Italian anthropologist's 90-year old exhibition of Zulu culture
Foto: iicpretoria.esteri.it 

Cape Town - A photographic exhibition of photographs taken by Italian anthropologist Lidio Cipriani during an expedition in South Africa in the late 20s, will take place in Pietermaritzburg in the country's KwaZulu-Natal province, the very region where the material was shot.


The Italian Cultural Institute in Pretoria and the Dante Alighieri Society in Pietermaritzburg have collaborated to bring the exhibition to the South African people.

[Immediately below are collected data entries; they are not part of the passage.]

/-- A byte as a load of the executing agent sees it (R193, R207): in an RO_SPAWN page of an outstanding spawn from the spur's
RDC where it holds the line, else the agent's own latest outstanding store of it, else memory. -/
def State.sees (s : State) (ro : Bool) (k : Nat) : Byte :=
  let p := s.spur s.mySpurKey
  if isSlot s.cur = true ∧ ro = true ∧ s.myProg.spawning = true ∧ 0 < p.size .rdc then
    match p.rdc.find? fun x => x.line == k / 64 with
    | some x => x.bytes.getD (k % 64) 0
    | none => memGet s.mem k
  else loadByte s k

/-- A load (R222 to R224): it takes the effective address, its bytes little-endian and extended, and the taint of LDC; the
memory is as it was. A load that the move leaves outstanding waits for its reply, the slot out of the rotation (R221). -/
def Loads (c : Nat → Nat → Int → Instr) (size : Nat) (signed taint aligned : Bool) : Prop :=
  ∀ (d a : Nat) (i : Int) (s : State) (es : List (Nat × Nat)) (u : State), Ready .tm [.w d, .r a] s →
    let ea := s.ctx.rs a + BitVec.ofInt 64 (i * size)
    let va := ea.toNat % 2 ^ 56
    (aligned = true → va % size = 0) → Translated .read va size s es u → Clear u (es.map (·.2)) → Sound u es →
    let n := leNat ((es.map (·.2)).map (u.sees (es.all fun e => pteRoSpawn e.1)))
    let v := if signed then (BitVec.ofNat (8 * size) n).signExtend 64 else BitVec.ofNat 64 n
    (s.defer = false → redPending u.me (es.map (·.2)) = false →
      ∃ t, exec (c d a i) s = .next t ∧ t.ctx = (s.doneS d v taint).ctx ∧ t.me.wait = .none ∧ t.mem = s.mem ∧
        t.full = s.full) ∧
    (s.defer = true →
      exec (c d a i) s = .next (u.setMe { u.me with wait := .load ⟨ea, size, signed, d, taint, false⟩, wmode := u.mode }))

/-- A store (R222 to R224) of the low bytes of s[d]: performed at once, it changes those bytes of memory alone; else it stays
outstanding behind the agent's earlier ones. -/
def Stores (c : Nat → Nat → Int → Instr) (size : Nat) (aligned : Bool) : Prop :=
  ∀ (d a : Nat) (i : Int) (s : State) (es : List (Nat × Nat)) (u : State), Ready .tm [.r d, .r a] s →
    let va := (s.ctx.rs a + BitVec.ofInt 64 (i * size)).toNat % 2 ^ 56
    let bytes := leBytes size (s.ctx.rs d).toNat
    let keys := es.map (·.2)
    (aligned = true → va % size = 0) → Translated .write va size s es u → Clear u keys → pendStores s.me < 32 →
    (AtOnce u es →
      ∃ t, exec (c d a i) s = .next t ∧ t.mem = memSets s.mem keys bytes ∧ t.ctx = (retire (s.setCtx s.sided)).ctx ∧
        t.me.pend = s.me.pend ∧ t.full = s.full) ∧
    (s.defer = true → claimedWord u keys = false → Sendable u es →
      ∃ t p, exec (c d a i) s = .next t ∧ t.mem = s.mem ∧ t.ctx = (retire (s.setCtx s.sided)).ctx ∧
        t.me.pend = s.me.pend ++ [p] ∧ p.kind = .store bytes ∧ p.keys = keys)

/-- A returning atomic (R232), performed at once or queued for the claim of its word (R233; which of the two, log 1): `rel` relates the old word, the
operand, the expected value (a CAS reads s[d]) and the new word. -/
def Atomics (c : Nat → Nat → Nat → Instr) (w : Nat) (cas : Bool) (rel : BitVec w → BitVec w → BitVec w → BitVec w → Prop) :
    Prop :=
  ∀ (d a b : Nat) (s : State) (es : List (Nat × Nat)) (u : State),
    Ready .tm [if cas then .rw d else .w d, .r a, .r b] s →
    let ea := s.ctx.rs a
    let va := ea.toNat % 2 ^ 56
    let keys := es.map (·.2)
    va % (w / 8) = 0 → Translated .atomic va (w / 8) s es u → (∀ k ∈ keys, keySpace k ≠ 1) →
    let old : BitVec w := BitVec.ofNat w (leNat (memGets s.mem keys))
    (AtOnce u es →
      ∃ t new, rel old ((s.ctx.rs b).setWidth w) ((s.ctx.rs d).setWidth w) new ∧ exec (c d a b) s = .next t ∧
        t.mem = memSets s.mem keys (leBytes (w / 8) new.toNat) ∧
        t.ctx = (retire (s.setCtx (s.sided.ws d (old.signExtend 64) false))).ctx ∧ t.full = s.full) ∧
    (Clear u keys → Unshared u keys → Sendable u es → s.defer = true ∨ claimedWord u keys = true →
      ∃ t r, exec (c d a b) s = .next t ∧ t.me.wait = .claim r ∧ t.mem = s.mem ∧
        tabGet t.claims (keys.headD 0 / 8) [] = tabGet s.claims (keys.headD 0 / 8) [] ++ [.amo s.cur])

/-- A reduction (R235) of width code `w`, sent to the home: at once it leaves the new word there and no register changes. -/
def Reductions (c : Nat → Nat → Nat → Instr) (w n : Nat) (rel : BitVec n → BitVec n → BitVec n → Prop) : Prop :=
  ∀ (a b : Nat) (s : State) (es : List (Nat × Nat)) (u : State), Ready .tm [.r a, .r b] s →
    let va := (s.ctx.rs a).toNat % 2 ^ 56
    let keys := es.map (·.2)
    va % (n / 8) = 0 → Translated .red va (n / 8) s es u → (∀ k ∈ keys, keySpace k ≠ 1) → pendReds s.me < 16 →
    let old : BitVec n := BitVec.ofNat n (leNat (memGets s.mem keys))
    (AtOnce u es →
      ∃ t new, rel old ((s.ctx.rs b).setWidth n) new ∧ exec (c a b w) s = .next t ∧
        t.mem = memSets s.mem keys (leBytes (n / 8) new.toNat) ∧ t.ctx = (retire (s.setCtx s.sided)).ctx ∧
        t.full = s.full) ∧
    (Clear u keys → s.defer = true → claimedWord u keys = false → Sendable u es →
      ∃ t p, exec (c a b w) s = .next t ∧ t.mem = s.mem ∧ t.ctx = (retire (s.setCtx s.sided)).ctx ∧
        t.me.pend = s.me.pend ++ [p] ∧ p.keys = keys)

/-- A byte's address that an entry of the die's TLB, or of a spur's, maps for the executing agent's program, with every
permission the access needs (R342, R343): its entry and its physical key. -/
def HitsFor (spur : Option Nat) (nd : Need) (va : Nat) (s : State) (e key : Nat) : Prop :=
  isService s.cur = false ∧ va < 2 ^ 48 ∧
  (∃ t, tlbFind s (dieOf s.cur) spur s.myProg.asid va = some t ∧ t.entry = e ∧ key = leafKey e t.size va) ∧
  permits nd e = true ∧ (nd.writes && pteRoSpawn e && s.myProg.spawning) = false ∧
  (nd.deferred = true ∨ s.reach (homeOf e key) = true)

/-- The same for an access of the agent itself. -/
def Hits (nd : Need) (va : Nat) (s : State) (e key : Nat) : Prop := HitsFor (tlbSpur s.cur) nd va s e key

It will open at the Old Prison heritage site and museum on October 1.
The display, consisting of 47 photographs, will be accompanied by a silent movie shot with local actors portraying the group who went on the original anthropological expedition led by the Italian explorer and filmmaker Captain Attilio Gatti. 
Cipriani, an anthropologist from the University of Florence, and Gatti led the expedition to Zululand, the traditional homeland of the old Zulu Kingdom in the northeastern section of present-day KwaZulu-Natal, in 1927. The region was and still is home to the Zulu people, the largest ethnic group in South Africa, with an estimated 10-11 million people living in this province.
According to the Italian Cultural Institute, the expedition team landed in Durban, a coastal town in Kwazulu-Natal, and made their way to Eshowe, in the heartland of the Zulu Kingdom.

 
"There Gatti made the movie "Siliva Zulu" (62') - a romantic look at Zulu life, while Cipriani took a number of pictures of Zulu people in an attempt to capture their idyllic pastoral lifestyle, albeit through a colonial gaze. These records, once contextualised and separated from the political beliefs of their creators, become very important historical and anthropological documents," the institute said.
After its rediscovery in Pretoria by the then director of the Italian Cultural Institute in Pretoria, a first exhibition round of the movie and photographs was organised in Johannesburg and Cape Town in 2011. In 2015, the project was redeveloped and displayed in Centurion, Pretoria.